[Saved entries]

********************

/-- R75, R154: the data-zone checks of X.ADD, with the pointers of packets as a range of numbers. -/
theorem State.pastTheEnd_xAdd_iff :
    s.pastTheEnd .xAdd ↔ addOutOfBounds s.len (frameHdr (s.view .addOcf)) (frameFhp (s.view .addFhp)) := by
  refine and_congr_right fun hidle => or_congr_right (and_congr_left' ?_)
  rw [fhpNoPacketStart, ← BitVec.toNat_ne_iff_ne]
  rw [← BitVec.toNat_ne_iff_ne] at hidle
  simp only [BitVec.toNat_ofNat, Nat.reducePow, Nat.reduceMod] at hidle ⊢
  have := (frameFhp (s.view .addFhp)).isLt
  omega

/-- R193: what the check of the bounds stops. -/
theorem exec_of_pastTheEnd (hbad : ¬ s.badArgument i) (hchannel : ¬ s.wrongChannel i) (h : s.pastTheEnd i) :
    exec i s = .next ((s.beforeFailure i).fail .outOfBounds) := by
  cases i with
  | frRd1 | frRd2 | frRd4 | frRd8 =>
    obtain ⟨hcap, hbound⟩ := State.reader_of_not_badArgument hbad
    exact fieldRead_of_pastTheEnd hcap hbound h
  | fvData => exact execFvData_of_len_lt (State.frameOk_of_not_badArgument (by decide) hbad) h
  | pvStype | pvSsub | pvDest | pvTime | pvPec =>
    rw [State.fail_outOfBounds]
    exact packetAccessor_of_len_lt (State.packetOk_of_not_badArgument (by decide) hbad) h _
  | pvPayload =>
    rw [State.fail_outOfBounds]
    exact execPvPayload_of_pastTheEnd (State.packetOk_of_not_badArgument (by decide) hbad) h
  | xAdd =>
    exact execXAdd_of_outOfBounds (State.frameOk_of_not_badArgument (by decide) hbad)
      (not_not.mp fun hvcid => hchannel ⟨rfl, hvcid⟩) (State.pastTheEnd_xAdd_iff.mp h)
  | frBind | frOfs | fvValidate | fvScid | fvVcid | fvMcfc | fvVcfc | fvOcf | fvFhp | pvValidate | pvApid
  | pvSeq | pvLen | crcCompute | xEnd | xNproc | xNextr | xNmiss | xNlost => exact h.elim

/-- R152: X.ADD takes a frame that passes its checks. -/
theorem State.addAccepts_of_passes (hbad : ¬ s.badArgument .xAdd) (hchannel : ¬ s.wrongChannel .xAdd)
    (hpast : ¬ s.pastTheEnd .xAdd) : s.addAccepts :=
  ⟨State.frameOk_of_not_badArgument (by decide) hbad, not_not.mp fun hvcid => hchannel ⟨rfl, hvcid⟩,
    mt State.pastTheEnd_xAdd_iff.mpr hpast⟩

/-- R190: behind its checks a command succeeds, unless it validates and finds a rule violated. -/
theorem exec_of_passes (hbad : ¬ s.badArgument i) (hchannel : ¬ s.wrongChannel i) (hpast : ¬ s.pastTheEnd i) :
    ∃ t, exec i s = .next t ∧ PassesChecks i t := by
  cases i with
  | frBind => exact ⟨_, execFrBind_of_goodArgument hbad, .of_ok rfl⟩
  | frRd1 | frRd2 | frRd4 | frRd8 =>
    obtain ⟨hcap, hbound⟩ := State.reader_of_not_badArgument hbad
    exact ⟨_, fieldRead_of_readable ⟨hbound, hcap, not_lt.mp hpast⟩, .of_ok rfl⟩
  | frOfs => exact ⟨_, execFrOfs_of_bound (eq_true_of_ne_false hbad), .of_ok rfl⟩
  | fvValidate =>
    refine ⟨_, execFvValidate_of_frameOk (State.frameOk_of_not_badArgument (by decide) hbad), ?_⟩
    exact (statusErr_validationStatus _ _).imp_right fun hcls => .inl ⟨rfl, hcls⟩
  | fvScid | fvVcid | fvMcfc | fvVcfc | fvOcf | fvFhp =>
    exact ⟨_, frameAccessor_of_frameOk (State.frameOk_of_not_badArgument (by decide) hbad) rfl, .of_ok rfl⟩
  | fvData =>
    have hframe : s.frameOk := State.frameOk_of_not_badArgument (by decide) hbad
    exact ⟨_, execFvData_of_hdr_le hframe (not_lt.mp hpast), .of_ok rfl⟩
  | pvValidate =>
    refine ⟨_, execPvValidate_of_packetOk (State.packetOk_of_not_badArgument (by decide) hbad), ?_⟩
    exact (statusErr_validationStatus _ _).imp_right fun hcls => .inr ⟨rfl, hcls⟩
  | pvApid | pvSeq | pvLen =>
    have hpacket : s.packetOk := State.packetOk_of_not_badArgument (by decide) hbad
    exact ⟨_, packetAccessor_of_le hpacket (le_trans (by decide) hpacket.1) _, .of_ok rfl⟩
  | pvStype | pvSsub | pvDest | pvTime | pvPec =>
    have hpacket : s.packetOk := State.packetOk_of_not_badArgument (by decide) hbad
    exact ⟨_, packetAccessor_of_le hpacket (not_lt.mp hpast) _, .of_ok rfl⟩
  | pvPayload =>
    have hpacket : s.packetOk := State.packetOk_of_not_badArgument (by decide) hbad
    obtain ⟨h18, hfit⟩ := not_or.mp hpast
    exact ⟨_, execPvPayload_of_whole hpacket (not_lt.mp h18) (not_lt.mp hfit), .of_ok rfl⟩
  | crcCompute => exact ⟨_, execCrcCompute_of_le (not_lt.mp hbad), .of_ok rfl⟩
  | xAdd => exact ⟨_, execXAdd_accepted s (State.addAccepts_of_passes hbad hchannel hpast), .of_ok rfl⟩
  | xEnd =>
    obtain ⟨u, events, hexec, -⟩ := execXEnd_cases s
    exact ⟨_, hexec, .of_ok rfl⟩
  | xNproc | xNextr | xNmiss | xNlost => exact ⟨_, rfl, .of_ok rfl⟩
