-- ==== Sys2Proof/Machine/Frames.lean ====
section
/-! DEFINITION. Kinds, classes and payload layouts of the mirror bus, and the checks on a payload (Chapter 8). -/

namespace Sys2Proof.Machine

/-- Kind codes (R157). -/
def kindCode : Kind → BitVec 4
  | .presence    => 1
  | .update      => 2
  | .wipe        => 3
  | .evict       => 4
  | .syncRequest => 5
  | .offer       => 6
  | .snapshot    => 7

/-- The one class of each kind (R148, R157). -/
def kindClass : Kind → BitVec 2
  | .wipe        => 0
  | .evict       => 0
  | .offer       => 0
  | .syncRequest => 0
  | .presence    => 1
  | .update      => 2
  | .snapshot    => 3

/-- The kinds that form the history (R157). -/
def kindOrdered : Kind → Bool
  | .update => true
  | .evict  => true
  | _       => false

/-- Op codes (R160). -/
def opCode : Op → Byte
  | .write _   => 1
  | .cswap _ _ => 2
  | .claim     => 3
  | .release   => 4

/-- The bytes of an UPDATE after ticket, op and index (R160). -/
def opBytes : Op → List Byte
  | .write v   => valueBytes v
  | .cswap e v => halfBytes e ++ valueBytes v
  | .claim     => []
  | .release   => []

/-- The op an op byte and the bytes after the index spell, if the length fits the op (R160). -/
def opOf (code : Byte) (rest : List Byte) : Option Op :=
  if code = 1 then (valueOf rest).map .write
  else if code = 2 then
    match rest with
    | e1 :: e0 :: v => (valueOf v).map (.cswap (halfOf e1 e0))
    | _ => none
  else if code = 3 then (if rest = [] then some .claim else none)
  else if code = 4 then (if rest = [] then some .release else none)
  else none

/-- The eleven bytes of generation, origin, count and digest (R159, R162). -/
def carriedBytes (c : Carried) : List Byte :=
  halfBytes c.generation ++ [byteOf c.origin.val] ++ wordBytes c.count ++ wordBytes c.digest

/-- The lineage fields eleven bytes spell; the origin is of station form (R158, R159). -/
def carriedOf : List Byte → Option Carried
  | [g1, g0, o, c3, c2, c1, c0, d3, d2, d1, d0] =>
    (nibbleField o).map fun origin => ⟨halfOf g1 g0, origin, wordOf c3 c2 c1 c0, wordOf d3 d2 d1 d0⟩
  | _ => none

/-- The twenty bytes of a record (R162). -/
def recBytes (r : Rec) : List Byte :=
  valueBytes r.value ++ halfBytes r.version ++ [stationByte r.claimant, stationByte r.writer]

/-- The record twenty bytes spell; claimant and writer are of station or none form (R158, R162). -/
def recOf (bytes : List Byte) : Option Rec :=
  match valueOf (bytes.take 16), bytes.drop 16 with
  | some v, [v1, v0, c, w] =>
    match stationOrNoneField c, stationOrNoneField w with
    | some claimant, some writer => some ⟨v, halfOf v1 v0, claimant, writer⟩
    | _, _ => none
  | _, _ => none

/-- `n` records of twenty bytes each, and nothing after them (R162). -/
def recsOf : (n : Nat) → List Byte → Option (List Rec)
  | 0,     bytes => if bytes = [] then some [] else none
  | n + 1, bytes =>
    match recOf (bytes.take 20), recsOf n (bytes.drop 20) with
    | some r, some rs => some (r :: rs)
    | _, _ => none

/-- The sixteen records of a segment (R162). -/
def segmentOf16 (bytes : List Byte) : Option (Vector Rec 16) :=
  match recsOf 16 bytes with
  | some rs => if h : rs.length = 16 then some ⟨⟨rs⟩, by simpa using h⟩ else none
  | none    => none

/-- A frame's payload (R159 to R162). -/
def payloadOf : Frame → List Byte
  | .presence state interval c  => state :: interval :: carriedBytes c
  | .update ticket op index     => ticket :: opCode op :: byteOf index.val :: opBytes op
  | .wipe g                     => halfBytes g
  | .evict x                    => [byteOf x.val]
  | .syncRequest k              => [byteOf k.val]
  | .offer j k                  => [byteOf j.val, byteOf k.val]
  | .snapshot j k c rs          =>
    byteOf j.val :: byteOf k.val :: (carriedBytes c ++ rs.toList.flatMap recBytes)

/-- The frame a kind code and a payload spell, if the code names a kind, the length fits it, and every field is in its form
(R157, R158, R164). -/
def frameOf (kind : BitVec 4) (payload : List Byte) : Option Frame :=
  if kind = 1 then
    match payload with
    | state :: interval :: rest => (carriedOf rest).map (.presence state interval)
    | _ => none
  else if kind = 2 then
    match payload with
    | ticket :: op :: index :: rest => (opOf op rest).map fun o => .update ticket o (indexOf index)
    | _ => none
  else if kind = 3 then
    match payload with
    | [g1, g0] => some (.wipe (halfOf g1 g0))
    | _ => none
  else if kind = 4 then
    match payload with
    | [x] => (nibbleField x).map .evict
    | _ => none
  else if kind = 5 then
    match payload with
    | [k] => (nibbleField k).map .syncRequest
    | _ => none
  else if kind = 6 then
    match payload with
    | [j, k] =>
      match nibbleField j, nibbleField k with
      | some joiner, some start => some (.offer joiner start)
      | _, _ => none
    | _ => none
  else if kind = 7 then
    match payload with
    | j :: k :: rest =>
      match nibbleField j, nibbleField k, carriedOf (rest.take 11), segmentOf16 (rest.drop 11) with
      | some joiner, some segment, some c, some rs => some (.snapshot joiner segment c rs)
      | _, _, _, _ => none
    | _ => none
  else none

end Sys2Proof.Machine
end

********************

● WORK REQUIRED: Each line in the entries above, starting at the line with "exact execXAdd_of_outOfBounds (State.frameOk_of_not_badArgument" and ending at the line with "hcls => .inl ⟨rfl, hcls⟩", is to be printed exactly, and only those lines.

● REPLY TO THE TASK:
    exact execXAdd_of_outOfBounds (State.frameOk_of_not_badArgument (by decide) hbad)
      (not_not.mp fun hvcid => hchannel ⟨rfl, hvcid⟩) (State.pastTheEnd_xAdd_iff.mp h)
  | frBind | frOfs | fvValidate | fvScid | fvVcid | fvMcfc | fvVcfc | fvOcf | fvFhp | pvValidate | pvApid
  | pvSeq | pvLen | crcCompute | xEnd | xNproc | xNextr | xNmiss | xNlost => exact h.elim

/-- R152: X.ADD takes a frame that passes its checks. -/
theorem State.addAccepts_of_passes (hbad : ¬ s.badArgument .xAdd) (hchannel : ¬ s.wrongChannel .xAdd)
    (hpast : ¬ s.pastTheEnd .xAdd) : s.addAccepts :=
  ⟨State.frameOk_of_not_badArgument (by decide) hbad, not_not.mp fun hvcid => hchannel ⟨rfl, hvcid⟩,
    mt State.pastTheEnd_xAdd_iff.mpr hpast⟩

/-- R190: behind its checks a command succeeds, unless it validates and finds a rule violated. -/
theorem exec_of_passes (hbad : ¬ s.badArgument i) (hchannel : ¬ s.wrongChannel i) (hpast : ¬ s.pastTheEnd i) :
    ∃ t, exec i s = .next t ∧ PassesChecks i t := by
  cases i with
  | frBind => exact ⟨_, execFrBind_of_goodArgument hbad, .of_ok rfl⟩
  | frRd1 | frRd2 | frRd4 | frRd8 =>
    obtain ⟨hcap, hbound⟩ := State.reader_of_not_badArgument hbad
    exact ⟨_, fieldRead_of_readable ⟨hbound, hcap, not_lt.mp hpast⟩, .of_ok rfl⟩
  | frOfs => exact ⟨_, execFrOfs_of_bound (eq_true_of_ne_false hbad), .of_ok rfl⟩
  | fvValidate =>
    refine ⟨_, execFvValidate_of_frameOk (State.frameOk_of_not_badArgument (by decide) hbad), ?_⟩
    exact (statusErr_validationStatus _ _).imp_right fun hcls => .inl ⟨rfl, hcls⟩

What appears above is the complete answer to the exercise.